### Dataset extract:
-- ==== Sys2Proof/Machine/System.lean ====
section
/-! DEFINITION. Flag instructions, NOP, BRK and RTI (48_flags_system.md R400 to R410). -/

namespace Sys2Proof.Machine

/-- `$18` CLC (R400, R170): 1 byte, 2 cycles. -/
def execClc (s : State) : Result := implied 2 (fun s => { s with p := { s.p with c := false } }) s

/-- `$38` SEC (R401, R170): 1 byte, 2 cycles. -/
def execSec (s : State) : Result := implied 2 (fun s => { s with p := { s.p with c := true } }) s

/-- `$58` CLI (R402, R170): 1 byte, 2 cycles. -/
def execCli (s : State) : Result := implied 2 (fun s => { s with p := { s.p with i := false } }) s

/-- `$78` SEI (R403, R170): 1 byte, 2 cycles. -/
def execSei (s : State) : Result := implied 2 (fun s => { s with p := { s.p with i := true } }) s

/-- `$D8` CLD (R404, R170): 1 byte, 2 cycles. -/
def execCld (s : State) : Result := implied 2 (fun s => { s with p := { s.p with d := false } }) s

/-- `$F8` SED (R405, R170): 1 byte, 2 cycles. -/
def execSed (s : State) : Result := implied 2 (fun s => { s with p := { s.p with d := true } }) s

/-- `$B8` CLV (R406, R170): 1 byte, 2 cycles. -/
def execClv (s : State) : Result := implied 2 (fun s => { s with p := { s.p with v := false } }) s

/-- `$EA` NOP (R408, R170): 1 byte, 2 cycles. -/
def execNop (s : State) : Result := implied 2 (fun s => s) s

/-- `$00` BRK (R409, R170): 1 byte, 7 cycles. -/
def execBrk (s : State) : Result := implied 7 (fun s => enterInterrupt irqVector (s.pc + 1) true s) s

/-- `$40` RTI (R410, R170): 1 byte, 6 cycles. -/
def execRti (s : State) : Result := implied 6 returnFromInterrupt s

end Sys2Proof.Machine
end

### What to produce:
The answer should be one number, the count of lines in the data that include the string "Machine".

### Solution to the exercise:
3